▶ **Task instructions**: Using the listing below, extract each line that has the word "skip" in it.

[[ Study material, beginning ]]

/-- RETE (R172). -/
def execRete (i : Iss) (s : State) : Host.Outcome State Fault Refusal :=
  instr i (jmpSpec 1 [] [] true) (fun j t =>
    (.jump (t.core j).rp false, t.onCore j (fun c => c.setSt ((c.st &&& 0xFFFF0) ||| (c.sst &&& 0xF))))) s

/-! ### Loops (R174) -/

/-- What REP and REPI are. -/
def repSpec (reads : List GReg) (len : BitVec 18) : InsSpec :=
  { len := 2, bar := if len = 0 then some 2 else none, rep := some len.toNat, info := { regInfo reads [] with alone := true } }

/-- A loop of count n over the len grains that follow. -/
def repAct (n : Long) (len : BitVec 18) (i : Nat) (s : State) : Fin × State :=
  let c := s.core i
  let l : Loop := ⟨n, c.pc + 2, c.pc + 1 + len.setWidth 40⟩
  if n = 0 then (.skip len.toNat, s)
  else if !c.la0 then (.go, s.setCore i { c with l0 := l, st := putBit c.st stLA0 true })
  else if !c.la1 then (.go, s.setCore i { c with l1 := l, st := putBit c.st stLA1 true })
  else (.fault { vec := 1, cause := 4, addr := c.pc }, s)

/-- REP. -/
def execRep (i : Iss) (r : GReg) (len : BitVec 18) (s : State) : Host.Outcome State Fault Refusal :=
  instr i (repSpec [r] len) (fun j t => repAct ((t.core j).gr r) len j t) s

/-- REPI. -/
def execRepi (i : Iss) (cnt : BitVec 10) (len : BitVec 18) (s : State) : Host.Outcome State Fault Refusal :=
  instr i (repSpec [] len) (repAct (cnt.setWidth 40) len) s

/-! ### RETX (R248) -/

/-- The core after a frame f has been restored. -/
def Core.restore (c : Core) (f : List Long) : Core :=
  let l (j : Nat) : Long := f.getD j 0
  let lvl : Loop := ⟨l 3, l 4, l 5⟩
  let k := (l 2).getLsbD 31
  let c1 : Core := { c with
    pc := l 0
    mode := ((l 1 >>> 20).setWidth 20 : Grain) &&& 0xF0000
    st := (((l 1).setWidth 20 : Grain) &&& 0x1800F) ||| (c.st &&& 0xE0000)
    pred := (l 2).setWidth 8 ||| 1
    mask := (l 2 >>> 32).setWidth 2
    leash := (l 2 >>> 20).setWidth 10
    l0 := if k then c.l0 else lvl
    l1 := if k then lvl else c.l1 }
  let c2 := ((c1.putG 1 (l 6)).putG 2 (l 7)).putG 31 (c.sp + 16)
  if (if k then c2.la1 else c2.la0) && lvl.cnt != 0 && c2.pc == lvl.fin + 1 then
    (if k then c2.loopEnd lvl.fin else c2.loopEnd0 lvl.fin false).1
  else c2

/-- RETX. -/
def execRetx (i : Iss) (s : State) : Host.Outcome State Fault Refusal :=
  instr i { aloneSpec [31] [1, 2, 31] true true with waitAll := true, setsLeash := true } (fun j t =>
    match loadLongs j (t.core j).sp.toNat 8 [] t with
    | (.ok f, u) => (.back, u.onCore j (·.restore f))
    | (.error (.fault f), u) => (.fault f, u)
    | (.error .watch, u) => (.watch, u)
    | (.error .gone, u) => (.stay, u)) s

/-! ### BWAIT (R181 to R183, R238, R241) -/

/-- The work beat is completed, once. -/
def State.bwaitMark (s : State) (i : Nat) : State :=
  let c := s.core i
  if c.completed = some c.work then s
  else
    let s1 := s.setCore i { c with completed := some c.work, ovr := none }
    if i < 1024 then s1.bwaitDone (i / 16) c.work else s1

/-- The wake latch is set: the core takes the notice. -/
def Core.wakeUp (c : Core) (d : GReg) : Core :=
  ({ c with wake := false, skip := false, work := c.wakeBeat, run := .running } : Core).setG d
    ((if c.skip then 0x8000000000 else 0) ||| c.tag.setWidth 40)

/-- What BWAIT is. -/
def bwaitSpec (d : GReg) : InsSpec := { aloneSpec [] [d] false false with waitAll := true }

/-- BWAIT. -/
def execBwait (i : Iss) (d : GReg) (s : State) : Host.Outcome State Fault Refusal :=
  instr i (bwaitSpec d) (fun j t =>
    let u := t.bwaitMark j
    if (u.core j).wake then (.go, u.onCore j (·.wakeUp d))
    else (.stay, u.onCore j (fun c => { c with leash := 0, run := .bwait d, prev := none }))) s

/-- A waiting core goes on: an event is taken first; else the wake latch, if it is set. -/
def State.bwaitGo (s : State) (i : Nat) : State :=
  if !s.active i then s
  else match (s.core i).run with
    | .bwait d =>
      (match s.boundaryEvent i with
        | some e => (s.takeException i e).pause i
        | none =>
          if (s.core i).wake then (s.onCore i (fun c => (c.wakeUp d).retire c (bwaitSpec d) false .go)).pause i else s)
    | _ => s

/-- BWAIT_WAKE (R182). -/
def execBwaitWake (core : CoreSel) (s : State) : Host.Outcome State Fault Refusal := doneP (s.bwaitGo (coreIdx core))

/-! ### Special registers (R135 to R138) -/

/-- Special registers 0 to 25 as MFS reads them; 14 of the steward and kennel cores is open (log 1). -/
def State.srRead (s : State) (i sr : Nat) : Long :=
  let c := s.core i
  if sr = 0 then c.pc
  else if sr = 1 then c.st.setWidth 40
  else if sr = 2 then c.mode.setWidth 40
  else if sr = 3 then c.leash.setWidth 40
  else if sr = 4 then c.slim
  else if sr = 5 then c.rp
  else if sr = 6 then c.sst.setWidth 40
  else if sr = 7 then c.pred.setWidth 40
  else if sr = 8 then c.l0.cnt
  else if sr = 9 then c.l0.beg
  else if sr = 10 then c.l0.fin
  else if sr = 11 then c.l1.cnt
  else if sr = 12 then c.l1.beg
  else if sr = 13 then c.l1.fin
  else if sr = 14 then BitVec.ofNat 40 (if i < 1024 then i else s.freeVal % 1024)
  else if sr = 15 then BitVec.ofNat 40 (c.work.toNat % 68719476736)
  else if sr < 24 then c.en (sr - 16)
  else if sr = 24 then c.faddr
  else if sr = 25 then c.finfo
  else 0

/-- May MTS write a special register? -/
def srWritable (sr : Nat) : Bool := decide (sr < 24) && !(sr == 0 || sr == 14 || sr == 15)

/-- A special register written. -/
def Core.srWrite (c : Core) (sr : Nat) (v : Long) : Core :=
  if sr = 1 then { c with st := (v.setWidth 20 &&& 0xE000F) ||| (c.st &&& 0x18000) }
  else if sr = 2 then { c with mode := v.setWidth 20 &&& 0xF0000 }
  else if sr = 3 then { c with leash := v.setWidth 10 }
  else if sr = 4 then { c with slim := v }
  else if sr = 5 then { c with rp := v }
  else if sr = 6 then { c with sst := v.setWidth 20 }
  else if sr = 7 then { c with pred := v.setWidth 8 ||| 1 }
  else if sr = 8 then { c with l0 := { c.l0 with cnt := v } }
  else if sr = 9 then { c with l0 := { c.l0 with beg := v } }
  else if sr = 10 then { c with l0 := { c.l0 with fin := v } }
  else if sr = 11 then { c with l1 := { c.l1 with cnt := v } }
  else if sr = 12 then { c with l1 := { c.l1 with beg := v } }
  else if sr = 13 then { c with l1 := { c.l1 with fin := v } }
  else if 16 ≤ sr ∧ sr < 24 then c.setEn (sr - 16) v
  else c

/-- MFS. -/
def execMfs (i : Iss) (d : GReg) (sr : BitVec 5) (s : State) : Host.Outcome State Fault Refusal :=
  instr i { aloneSpec [] [d] false false with bar := if 26 ≤ sr.toNat then some 3 else none, waitAll := sr == 1 } (fun j t =>
    let u := t.onCore j (·.setG d (t.srRead j sr.toNat))
    (.go, if sr = 14 ∧ 1024 ≤ j then u.freeNext else u)) s

/-- MTS (R138): a write of MODE kills fetched successors (R201). -/
def execMts (i : Iss) (sr : BitVec 5) (r : GReg) (s : State) : Host.Outcome State Fault Refusal :=
  instr i { aloneSpec [r] [] false (sr == 1) with
      bar := if srWritable sr.toNat then none else some 3, waitAll := sr == 2, setsLeash := sr == 3 } (fun j t =>
    (.go, t.onCore j (fun c => let c1 := c.srWrite sr.toNat (c.gr r); if sr = 2 then c1.kill else c1))) s

/-! ### Side units -/

/-- What a side-unit operation is. -/
def sideSpec (u : SideUnit) (reads writes : List GReg) : InsSpec :=
  { len := 2, unit := some u, info := { regInfo reads writes with side := true, flagW := true } }

/-- An operation issues (R161, R163, R164): under EXACT it completes at once. A later write to a destination discards the
pending result for it, but an operation whose fault is not suppressed writes no register. -/
def State.sideIssue (s : State) (i : Nat) (u : SideUnit) (dsts : List GReg) (r : SideRes) : Fin × State :=
  let c := s.core i
  let afd := c.mode.getLsbD mdAFD
  let faults := r.cause != 0 && !afd
  let op : SideOp := {
    unit := u
    pc := c.pc
    writes := (dsts.zip r.vals).filter (fun w => w.1 ≠ 0)
    cause := if faults then r.cause else 0
    sv := r.sv
    af := r.cause != 0 && afd
    failed := false }
  let c1 := if faults then c else dsts.foldl Core.dropPending c
  if c.mode.getLsbD mdEXACT then
    (if faults then (.fault (sideFlt (c.pc, r.cause, false) false), s) else (.go, s.setCore i (c1.deliver op)))
  else (.go, s.setCore i { c1 with side := c1.side ++ [op] })

/-- MUL (R162). -/
def execMul (i : Iss) (f : BitVec 2) (d r t : GReg) (s : State) : Host.Outcome State Fault Refusal :=
  instr i (sideSpec .mul [r, t] [d]) (fun j u => u.sideIssue j .mul [d] (mulRes f.toNat ((u.core j).gr r) ((u.core j).gr t))) s

/-- DIV (R162, R163). -/
def execDiv (i : Iss) (f : BitVec 2) (d r t : GReg) (s : State) : Host.Outcome State Fault Refusal :=
  instr i (sideSpec .div [r, t] [d]) (fun j u => u.sideIssue j .div [d] (divRes f.toNat ((u.core j).gr r) ((u.core j).gr t))) s

/-- SQRT (R162, R163). -/
def execSqrt (i : Iss) (q39 : Bool) (d r : GReg) (s : State) : Host.Outcome State Fault Refusal :=
  instr i (sideSpec .sqrt [r] [d]) (fun j u => u.sideIssue j .sqrt [d] (sqrtRes q39 ((u.core j).gr r))) s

[[ Study material, end ]]

▶ **Result of the exercise**:
  if n = 0 then (.skip len.toNat, s)
  ({ c with wake := false, skip := false, work := c.wakeBeat, run := .running } : Core).setG d
    ((if c.skip then 0x8000000000 else 0) ||| c.tag.setWidth 40)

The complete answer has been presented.